With late bump in the polls, Perot likely to stick around Mini-surge could ensure political future for him and for Reform Party

Campaign 1996

November 01, 1996|By Susan Baer | Susan Baer,SUN NATIONAL STAFF

PHILADELPHIA -- Just when it seemed he was about to head quietly into the electoral sunset -- after four years of on-again, off-again presidential efforts -- Ross Perot has sparked a last-minute bump that may be enough to give the Texas billionaire yet another political life.

It is not quite a Perot surge. Not even a boomlet. And it is not likely to get the Reform Party candidate anywhere near a victory next week. He does not lead in any state and thus, at the moment, has no prospects for a single electoral vote.

But by moving into low double digits in some polls for the first time this campaign season, the two-time presidential candidate is likely to secure at least some credibility, and a political future, for him and his Reform Party.

His mini-surge of up to 4 percentage points in the past few days has afforded Perot more attention as he closes his campaign with a flurry of rallies around the country, and has even raised some anxious eyebrows in the Dole and Clinton camps.

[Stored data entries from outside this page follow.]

-- ==== Sys2Proof/Machine/Ops.lean ====
section
/-! DEFINITION. The named operations every meaning uses: a word completes, waits or traps; taking a trap (R126 to R134, R139) and returning from one (R137);
restarts; single step; and fetch (R97 to R103, R110, R111, R135, R159, R160). -/

namespace Sys2Proof.Machine

/-- What a meaning answers. -/
abbrev Out := Host.Outcome State Fault Refusal

/-- Dwords as bytes. -/
def dwBytes (ws : List Nat) : List Byte := ws.flatMap fun w => leBytes 8 w

/-- The dword at byte offset i of a byte list. -/
def dwAt (bs : List Byte) (i : Nat) : Dword := leDword ((bs.drop i).take 8)

/-- Dword i of a byte list. -/
def dwIdx (bs : List Byte) (i : Nat) : Dword := dwAt bs (8 * i)

/-! ## Trap records (R132) and the saved SEQ state (R143) -/

/-- The PC that a record gives an engine: the stepped word's under single step, else that of its first unexecuted word (R126, R140). -/
def Thread.recPc (th : Thread) (e f : Engine) : TextAddr :=
  match th.stepPc with
  | some a => if e = f then a else th.pc e
  | none => th.pc e

/-- A trap record. -/
def recordBytes (th : Thread) (eng : Engine) (i : TrapInfo) (system nest : Bool) : List Byte :=
  leBytes 8 (i.code.num.toNat + engCode eng * 256 + (if system then 2 ^ 11 else 0) + (if nest then 2 ^ 12 else 0) + th.sbCount * 2 ^ 16) ++
  dwBytes [i.estat.toNat, i.addr.toNat] ++
  (allEngines.flatMap fun e => leBytes 4 (th.recPc e eng).toNat) ++
  dwBytes [th.fetch.toNat + th.skip.toNat * 2 ^ 24 + th.steng.toNat * 2 ^ 32 + (if th.sten then 2 ^ 39 else 0), th.count.get (engCode eng)] ++
  leBytes 56 0 ++ dwBytes ((th.sb.getRange 0 16).map fun x => x.word.toNat)

/-- A loop-stack entry as two dwords (R105). -/
def LoopEntry.words (l : LoopEntry) : List Nat :=
  [l.lcnt.toNat, l.drain.toNat + l.nst.toNat * 8 + (if l.rot then 64 else 0) + l.start.toNat * 2 ^ 8 + l.body.toNat * 2 ^ 26]

/-- A loop-stack entry from two dwords; reserved bits are discarded (R105). -/
def loopEntryOf (d0 d1 : Dword) : LoopEntry :=
  { lcnt := d0, drain := bits d1 0 3, nst := bits d1 3 3, rot := flag d1 6, start := bits d1 8 18, body := bits d1 26 12 }

/-- LSTAGE (R104). -/
def Thread.lstage (th : Thread) : Nat := th.drain.toNat + th.nst.toNat * 8 + th.loops.length * 64

/-- The bytes at 0x100 to 0x3FF of a trap area or thread frame (R143). -/
def seqBytes (th : Thread) : List Byte :=
  dwBytes (0 :: ((th.s.getRange 1 63).map BitVec.toNat)) ++
  dwBytes [(List.range 16).foldl (fun n j => n + if j = 0 ∨ th.p.get j then 2 ^ j else 0) 0, th.rrb.toNat, th.lcnt.toNat, th.lstage] ++
  dwBytes ((th.loops ++ List.replicate (4 - th.loops.length) (loopEntryOf 0 0)).flatMap LoopEntry.words) ++
  dwBytes [th.slipw.toNat, th.fpctl.toNat, th.trapvec.toNat, th.mthr.toNat, th.mcntf.toNat, th.mcntp.toNat, th.mcnte.toNat] ++ leBytes 104 0

/-- The bytes at 0x400 to 0x5FF: the seed stack, bottom entry first. -/
def seedBytes (th : Thread) : List Byte :=
  let es := th.seeds.reverse.flatMap fun e => dwBytes [e.key.toNat, e.vec.toNat, e.mat.toNat, 0]
  es ++ leBytes (512 - es.length) 0

/-- The first 0x600 bytes of a trap area or thread frame (R134, R143). -/
def trapArea (th : Thread) (eng : Engine) (i : TrapInfo) (system nest : Bool) : List Byte :=
  recordBytes th eng i system nest ++ seqBytes th ++ seedBytes th

/-- The writable bits of FPCTL (R50). -/
def fpctlMask : Dword := 0x1FFB

/-- A value written to SLIPW: its field W alone counts (R8, R161). -/
def slipwOf (v : Dword) : BitVec 13 :=
  let w := bits v 0 13
  if w = 0 then 1 else if 4096 < w then 4096 else w

/-- The writable bits of TRAPVEC (R130). -/
def trapvecMask : Dword := ~~~2

/-- Reload the saved SEQ state from the bytes of an area (R137, R105): `bs` starts at 0x100. -/
def Thread.reload (th : Thread) (bs : List Byte) : Thread :=
  let at_ := fun i => dwAt bs (i - 0x100)
  let preds := at_ 0x300
  let depth := Nat.min 4 (field (at_ 0x318) 6 3)
  { th with
    s := (List.range 63).foldl (fun t j => t.set (j + 1) (at_ (0x108 + 8 * j))) th.s
    p := (List.range 15).foldl (fun t j => t.set (j + 1) (flag preds (j + 1))) th.p
    rrb := bits (at_ 0x308) 0 4
    lcnt := at_ 0x310
    drain := bits (at_ 0x318) 0 3
    nst := bits (at_ 0x318) 3 3
    loops := (List.range depth).map fun d => loopEntryOf (at_ (0x320 + 16 * d)) (at_ (0x328 + 16 * d))
    slipw := slipwOf (bits (at_ 0x360) 0 64)
    fpctl := at_ 0x368 &&& fpctlMask
    mthr := bits (at_ 0x378) 0 8
    mcntf := bits (at_ 0x380) 0 32
    mcntp := bits (at_ 0x388) 0 32
    mcnte := bits (at_ 0x390) 0 32 }

/-! ## Fetch goes on -/

/-- An engine's queue holds no word. -/
def Thread.noWords (th : Thread) (e : Engine) : Bool := !(th.iq.get (engCode e)).any fun x => x.item.isWord

/-- Fetch that waited for SEQ or SYN goes on once that engine has no word left (R97, R99, R103, R210); a halt word that a SKIP bit has discarded
stops it no longer (R137). -/
def Thread.release (th : Thread) : Thread :=
  match th.fetchSt with
  | .onSeq => if th.noWords .seq then th.goOn else th
  | .onSyn => if th.noWords .syn then th.goOn else th
  | .afterHalt => if th.noWords .syn then th.goOn else th
  | _ => th

/-! ## Stopping -/

/-- Traps that the user handler never takes (R128). -/
def systemOnly : TrapCode → Bool
  | .pageFault => true
  | .tileFault => true
  | .remoteHomeLost => true
  | .step => true
  | .controlDivergence => true
  | .uncorrectable => true
  | .preempt => true
  | _ => false

/-- The trap goes to the thread's user handler (R128). -/
def Thread.userRoute (th : Thread) (code : TrapCode) : Bool := flag th.trapvec 0 && th.st == .running && !systemOnly code

/-- SKIP as the device writes it into a record (R132). -/
def skipOf (code : TrapCode) : BitVec 8 := if code = .brk then 1 else 0

/-- What a taken trap leaves in the thread's own registers. -/
def Thread.recordTrap (th : Thread) (e : Engine) (i : TrapInfo) (system : Bool) : Thread :=
  { th with
    tsCode := i.code.num, tsEng := BitVec.ofNat 3 (engCode e), skip := skipOf i.code, recCode := i.code, recEng := e, recEstat := i.estat,
    recAddr := i.addr, recSystem := system, recNest := th.inh, pend := none, held := [], stall := 0, deadSet := 0, adrTrap := none, atnData := none }

/-- The 2 KiB user trap area (R130). -/
def Thread.tarea (th : Thread) : Nat := field th.trapvec 18 46 * 2 ^ 11

/-- Entry to the user handler once the record has been written (R134). -/
def Thread.enterHandler (th : Thread) : Thread :=
  { th with
    st := .handler, inh := true, aside := th.iq, iq := [], savedFetch := th.fetch, savedFetchSt := th.fetchSt, savedMarks := th.marks, marks := [],
    fetch := field th.trapvec 2 16 * 4, fetchSt := .going, loops := [], lcnt := 0, nst := 0, drain := 0, rrb := 0, asideOrd := th.rrbOrd
    rrbOrd := th.nextOrd, synAside := th.synStage, synStage := 0 }

/-- The clusters that a gang uses, in increasing order (R144). -/
def State.gangClusters (s : State) (g : Nat) : List Nat :=
  ((s.gangs.get g).threads.map fun t => (s.thr t).cluster).foldl (fun l c => if l.contains c then l else l ++ [c]) []

/-- The size of a cluster frame: 64 KiB of cluster objects, then the gang's shares, rounded up to 64 KiB (R144). -/
def State.clusterFrame (s : State) (g c : Nat) : Nat := 0x10000 + (((s.gangs.get g).shares.get c).len + 0xFFFF) / 0x10000 * 0x10000

/-- The size of a gang's frame area (R143, R144). -/
def State.areaBytes (s : State) (g : Nat) : Nat :=
  (s.gangs.get g).threads.length * 0x60000 + (s.gangClusters g).foldl (fun n c => n + s.clusterFrame g c) 0

/-- Where a frame area of a context lies. -/
def State.areaAt (s : State) (cid k : Nat) : Nat :=
  let c := s.ctxs.get cid
  c.fbase.toNat + k * c.fsize.toNat * 0x10000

"He can't win," Bob Dole said in appealing to Perot supporters in Florida yesterday. "I can beat one candidate. I can't beat two."

Perot's slight advance seems to be fueled by a combination of factors: a ninth-inning TV ad blitz in which he is spending the bulk of the $29 million he received in federal funds; voter disillusionment with the major party candidates; and two recent events that cast a bright spotlight on the third-party candidate -- his exclusion from the presidential debates and Dole's appeal to Perot to drop out of the race and endorse Dole.

In a CNN/USA Today/Gallup poll released Wednesday, Perot jumped from 7 percentage points to 11 percentage points. A Los Angeles Times poll this week put his support at 12 percent.

In another survey, by the Hotline political digest, Perot's favorability rating rose from 22 percent at the beginning of October to 32 percent last week; his negative rating, in turn, declined from 64 percent at the start of the month to 50 percent last week.

Perot is not yet close to the 19 percent he won in his 1992 independent presidential bid, from which he emerged with sizable political muscle. Unlikely to emerge as strong this time, he may at least be spared a humiliating finish at 5 or 6 percent, where he has languished for most of the campaign, barely ahead of Ralph Nader, the Green Party candidate.

And Perot may perform well enough to qualify again for federal money in a future presidential race, although he will likely fall shy of the 25 percent needed to receive as much as the major parties do.

Still, a double-digit finale to his race "will encourage Perot to stick around," says Benjamin Ginsberg, director of the Johns Hopkins Center for the Study of American Government. "And since he has the resources to do so, I'm sure we'll have Perot to kick around for another four years."

At a rally at the University of Pennsylvania on Wednesday night, attended by about 2,000 people, Perot said his Election Day victory would amount to "the mother of all constitutional revolutions," and could be achieved if people voted their conscience.

Jetting from state to state in the homestretch of the campaign, he has been holding one or two rallies every day, usually on college campuses, where he has a ready-made audience, though little or no coverage by the television networks.

He has continued his blistering attack on President Clinton's ethics, warning of a "second Watergate" that could preoccupy the nation for two years. On Wednesday night, he challenged Clinton to join him on the hour of prime-time TV he bought on ABC on election eve to answer the "criminal and ethical charges pending against him and his associates." The president declined the offer.

Although Perot is attracting a smattering of local and national news media, he is not accorded the attention and intense scrutiny of a serious candidate, as he was four years ago, when he joined Clinton and George Bush in the presidential debates. The kind of remark that would cause a major stir if uttered by

Clinton or Dole, sounding all too much like an ethnic slur, goes virtually unnoted when coming from Perot's mouth.

dTC Railing against questionable fund-raising among Asian-Americans by John Huang, a former Commerce Department official, Perot said: "Mr. Huang is still out there hard at work for the Democrats. Wouldn't you like to have someone named O'Reilly out there hard at work for you? So far, we haven't found an American name."

But for all of Perot's hammering on the Democrats and the president, conversations with those who attended Perot's rally and say they now might vote for him suggest that the billionaire's new support is siphoning off votes from both Dole and Clinton.

Anne Boardman, a 28-year-old Republican who is a University of Pennsylvania nursing student, was planning to support Dole until she saw Perot's half-hour infomercial on TV last week. Now she is leaning toward him.